[Opening AVAILABLE DATA section]

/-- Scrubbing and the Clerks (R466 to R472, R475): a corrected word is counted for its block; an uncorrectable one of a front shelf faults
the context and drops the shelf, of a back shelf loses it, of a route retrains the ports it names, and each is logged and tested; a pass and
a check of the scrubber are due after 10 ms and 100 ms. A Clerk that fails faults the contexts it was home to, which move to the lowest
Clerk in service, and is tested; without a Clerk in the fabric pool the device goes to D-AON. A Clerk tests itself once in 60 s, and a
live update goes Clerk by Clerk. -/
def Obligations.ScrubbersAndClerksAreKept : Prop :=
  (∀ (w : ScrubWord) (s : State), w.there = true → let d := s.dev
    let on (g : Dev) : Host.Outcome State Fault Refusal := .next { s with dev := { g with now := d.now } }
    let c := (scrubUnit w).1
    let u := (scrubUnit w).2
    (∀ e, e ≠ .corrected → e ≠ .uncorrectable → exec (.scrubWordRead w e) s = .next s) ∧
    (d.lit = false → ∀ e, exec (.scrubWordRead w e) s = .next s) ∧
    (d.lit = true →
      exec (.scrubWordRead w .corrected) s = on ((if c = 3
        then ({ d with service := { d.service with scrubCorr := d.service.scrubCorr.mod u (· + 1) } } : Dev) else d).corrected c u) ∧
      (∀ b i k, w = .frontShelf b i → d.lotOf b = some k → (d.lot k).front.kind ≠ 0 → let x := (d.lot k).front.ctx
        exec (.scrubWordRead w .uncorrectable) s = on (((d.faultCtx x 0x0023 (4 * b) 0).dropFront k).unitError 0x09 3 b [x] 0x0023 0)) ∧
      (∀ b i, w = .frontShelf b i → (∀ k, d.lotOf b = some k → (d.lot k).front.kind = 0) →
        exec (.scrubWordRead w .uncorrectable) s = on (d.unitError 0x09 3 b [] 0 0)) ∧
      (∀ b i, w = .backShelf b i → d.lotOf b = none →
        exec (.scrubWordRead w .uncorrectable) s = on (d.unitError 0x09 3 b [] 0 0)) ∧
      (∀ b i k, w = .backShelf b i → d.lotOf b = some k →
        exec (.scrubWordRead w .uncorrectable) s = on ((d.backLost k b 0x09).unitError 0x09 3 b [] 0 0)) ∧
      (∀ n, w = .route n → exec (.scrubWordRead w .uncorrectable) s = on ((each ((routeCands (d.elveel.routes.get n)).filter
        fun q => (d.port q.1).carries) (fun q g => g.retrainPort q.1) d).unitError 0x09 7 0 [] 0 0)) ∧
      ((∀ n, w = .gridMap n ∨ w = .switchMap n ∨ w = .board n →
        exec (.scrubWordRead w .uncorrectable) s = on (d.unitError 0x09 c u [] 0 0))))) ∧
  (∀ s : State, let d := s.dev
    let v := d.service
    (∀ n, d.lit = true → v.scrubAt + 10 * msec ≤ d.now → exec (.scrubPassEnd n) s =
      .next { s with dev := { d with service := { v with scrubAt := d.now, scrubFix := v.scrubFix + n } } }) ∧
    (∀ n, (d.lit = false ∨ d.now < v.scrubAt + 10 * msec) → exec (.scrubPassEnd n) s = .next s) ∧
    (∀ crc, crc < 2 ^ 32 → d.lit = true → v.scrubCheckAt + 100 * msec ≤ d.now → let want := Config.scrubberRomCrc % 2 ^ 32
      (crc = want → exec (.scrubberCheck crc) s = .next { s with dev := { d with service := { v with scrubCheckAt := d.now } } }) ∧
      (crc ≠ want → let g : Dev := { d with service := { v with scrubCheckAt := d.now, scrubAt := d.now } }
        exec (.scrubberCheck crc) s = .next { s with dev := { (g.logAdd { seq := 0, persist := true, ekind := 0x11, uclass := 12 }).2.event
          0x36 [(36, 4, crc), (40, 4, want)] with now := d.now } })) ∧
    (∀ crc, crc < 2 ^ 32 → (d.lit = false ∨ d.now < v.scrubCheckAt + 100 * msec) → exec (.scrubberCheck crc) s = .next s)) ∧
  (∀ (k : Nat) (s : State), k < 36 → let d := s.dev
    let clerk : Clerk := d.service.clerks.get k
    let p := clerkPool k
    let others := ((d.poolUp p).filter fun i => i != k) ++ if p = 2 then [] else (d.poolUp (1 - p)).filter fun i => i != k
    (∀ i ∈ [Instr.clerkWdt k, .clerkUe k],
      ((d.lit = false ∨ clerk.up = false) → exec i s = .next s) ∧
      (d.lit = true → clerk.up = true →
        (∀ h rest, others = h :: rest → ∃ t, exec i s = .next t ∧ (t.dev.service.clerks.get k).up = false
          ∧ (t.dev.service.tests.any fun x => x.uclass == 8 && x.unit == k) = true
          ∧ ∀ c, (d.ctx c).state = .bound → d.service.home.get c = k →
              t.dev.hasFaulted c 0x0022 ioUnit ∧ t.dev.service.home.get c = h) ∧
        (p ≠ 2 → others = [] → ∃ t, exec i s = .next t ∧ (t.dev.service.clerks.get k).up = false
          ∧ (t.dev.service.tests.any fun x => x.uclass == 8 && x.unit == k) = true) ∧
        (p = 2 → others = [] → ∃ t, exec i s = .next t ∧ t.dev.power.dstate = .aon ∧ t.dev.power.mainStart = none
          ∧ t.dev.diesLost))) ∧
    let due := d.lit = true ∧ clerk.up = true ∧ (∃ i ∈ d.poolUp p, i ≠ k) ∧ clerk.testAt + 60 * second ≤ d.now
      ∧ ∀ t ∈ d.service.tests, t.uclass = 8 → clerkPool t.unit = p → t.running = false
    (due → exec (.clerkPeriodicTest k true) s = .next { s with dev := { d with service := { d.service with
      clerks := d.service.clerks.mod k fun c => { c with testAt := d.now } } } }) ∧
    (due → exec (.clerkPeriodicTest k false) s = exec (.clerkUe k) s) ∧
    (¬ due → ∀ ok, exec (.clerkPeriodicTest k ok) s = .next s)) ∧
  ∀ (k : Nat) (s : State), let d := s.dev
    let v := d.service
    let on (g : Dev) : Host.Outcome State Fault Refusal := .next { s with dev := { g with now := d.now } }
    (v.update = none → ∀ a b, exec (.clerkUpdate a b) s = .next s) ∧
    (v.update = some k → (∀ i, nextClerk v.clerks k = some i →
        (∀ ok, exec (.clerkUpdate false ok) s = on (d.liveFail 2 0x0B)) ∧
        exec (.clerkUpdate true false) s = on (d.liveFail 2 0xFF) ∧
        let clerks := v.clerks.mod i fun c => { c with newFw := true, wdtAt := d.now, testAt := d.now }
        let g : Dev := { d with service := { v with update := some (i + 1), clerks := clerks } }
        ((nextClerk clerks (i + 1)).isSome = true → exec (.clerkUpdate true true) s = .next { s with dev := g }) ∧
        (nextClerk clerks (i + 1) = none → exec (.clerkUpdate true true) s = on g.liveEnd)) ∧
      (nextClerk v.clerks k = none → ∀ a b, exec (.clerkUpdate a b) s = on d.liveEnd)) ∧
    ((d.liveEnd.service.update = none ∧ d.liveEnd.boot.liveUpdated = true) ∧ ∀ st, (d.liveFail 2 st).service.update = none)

[Closing AVAILABLE DATA section]

EXERCISE PROMPT
Only lines containing the word "clerkUe" should be copied from the material above.

WRITTEN SOLUTION
    (∀ i ∈ [Instr.clerkWdt k, .clerkUe k],
    (due → exec (.clerkPeriodicTest k false) s = exec (.clerkUe k) s) ∧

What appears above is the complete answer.